| HN Mirror

Y	Hacker News new \| ask \| show \| jobs

by hnedeotes 1917 days ago

That link is talking specifically about the bare send (!) when in a distributed setting. Erlang guarantees locally (in the same VM) and guarantees ordering as well locally (ordering when done in a synchronous block, if you have a single process do send msg1 followed by send ms2, locally it's guaranteed that msg1 will be "received" first, if the receiver is alive). Outside the same VM even if in the same host it can fail (someone closed the socket the other VM is on for e.g).

Erlang also bakes OTP, that is a library for messaging semantics and process behaviours (that processes have to implement to be OTP) and introduces the concept of a "call", where a unique reference is created for the message being sent and only when the receiver processes the message and "replies" (with the answer and the reference) is the "call" considered complete and allows to be sure the message was processed to the point of sending that reply. This is the solution the "ack" mentioned in the linked doc refers to. It's not inherent in send because send is async and the only way to have it know that, is to wait for an ack.

(you can implement the call semantics with plain processes, but it's such a normal thing that in OTP it's baked at a lower level for the process behaviours included in OTP, mostly all the gen_* behaviours)

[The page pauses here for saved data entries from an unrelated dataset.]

-- ==== Sys2Proof/Laws/State.lean ====
section
/-! SUPPORT. The field each small update of the state writes, as simp rules, so that no proof unfolds a record update. What
an update leaves alone stands in Sys2Proof/Laws/Frames.lean. -/

namespace Sys2Proof.Machine

/-- Two states with the same fields are equal. -/
theorem State.eq_of_fields {u v : State} (pending : u.pending = v.pending) (now : u.now = v.now)
    (inReset : u.inReset = v.inReset) (haltLow : u.haltLow = v.haltLow) (strobes : u.strobes = v.strobes)
    (cfg : u.cfg = v.cfg) (store : u.store = v.store) (line : u.line = v.line) (fifo : u.fifo = v.fifo)
    (peers : u.peers = v.peers) (announce : u.announce = v.announce) (sources : u.sources = v.sources)
    (players : u.players = v.players) (merge : u.merge = v.merge) (output : u.output = v.output)
    (monitor : u.monitor = v.monitor) (tx : u.tx = v.tx) (sender : u.sender = v.sender) (node : u.node = v.node)
    (counters : u.counters = v.counters) (port : u.port = v.port) (events : u.events = v.events) : u = v := by
  cases u; cases v; simp_all

@[simp] theorem State.advance_now (s : State) (t : Nat) : (s.advance t).now = max s.now t := rfl

@[simp] theorem State.advance_peerAt (s : State) (t x : Nat) : (s.advance t).peerAt x = s.peerAt x := by cases x <;> rfl

@[simp] theorem State.report_events (s : State) (k : EventKind) (a b c d : Option Nat) (v : Option Int) :
    (s.report k a b c d v).events = s.events.offer
      { kind := k, count := s.merge.periodCount, station := a, second := b, channel := c, detail := d, value := v } := rfl

@[simp] theorem State.reportBad_counters (s : State) (r : BadReason) (a : Option Nat) (v : Option Int) :
    (s.reportBad r a v).counters =
      { s.counters with badBursts := satAdd Config.counterMax s.counters.badBursts 1 } := rfl

@[simp] theorem State.countTxDropped_counters (s : State) :
    s.countTxDropped.counters =
      { s.counters with txDropped := satAdd Config.counterMax s.counters.txDropped 1 } := rfl

@[simp] theorem State.countCollision_counters (s : State) :
    s.countCollision.counters =
      { s.counters with collisions := satAdd Config.counterMax s.counters.collisions 1 } := rfl

@[simp] theorem State.answer_port (s : State) (r : Result) (d : List Byte) :
    (s.answer r d).port = { s.port with decoder := .givingResponse, response := byte r.code :: d, offered := 0 } := rfl

@[simp] theorem State.endBlocking_port (s : State) :
    s.endBlocking.port = { s.port with blocking := .none, ready := true } := rfl

@[simp] theorem State.setPlayer_players (s : State) (n : Nat) (p : Option Player) :
    (s.setPlayer n p).players = s.players.set n p := rfl

@[simp] theorem State.orphanPlayers_players (s : State) (x : Nat) :
    (s.orphanPlayers x).players = s.players.map (Option.map (Player.orphaned s.store x)) := rfl

@[simp] theorem State.changeStage_output (s : State) (g : Stage) :
    (s.changeStage g).output = { s.output with stage := g } := rfl

@[simp] theorem State.enterNode_node (s : State) (n : NodeState) : (s.enterNode n).node = { s.node with state := n } := rfl

@[simp] theorem State.publish_merge (s : State) (p : Pass) :
    (s.publish p).merge = { s.merge with frame := s.assembleFrame p } := rfl

@[simp] theorem State.publish_strobes (s : State) (p : Pass) : (s.publish p).strobes = s.strobes + 1 := rfl

@[simp] theorem Tx.push_entries (tx : Tx) (e : TxEntry) : (tx.push e).entries = tx.entries ++ [e] := rfl

@[simp] theorem Tx.pop_entries (tx : Tx) : tx.pop.entries = tx.entries.tail := by
  cases h : tx.entries <;> simp [Tx.pop, h]

end Sys2Proof.Machine
end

All of this breaks down in distributed settings because it's physically impossible to guarantee. Your message may be received but the answer back may not because the network glitched or the hardware blew before the response was sent. These are problems of distributed systems though. You can be sure that if you get a reply from a call that the message was received. You still need to take (or not) care of some of the failure modes accordingly to your requirements (be it having idempotency, retry logic, nodes behaving as queue processors, etc). Some failure modes encode the reason as well, for instance a failed call to a non-existent pid in a functioning node that is reachable is different than a failed call to a non-reachable node, but a failure in a node that went down or a node that is alive but not reachable is impossible to discern without additional things.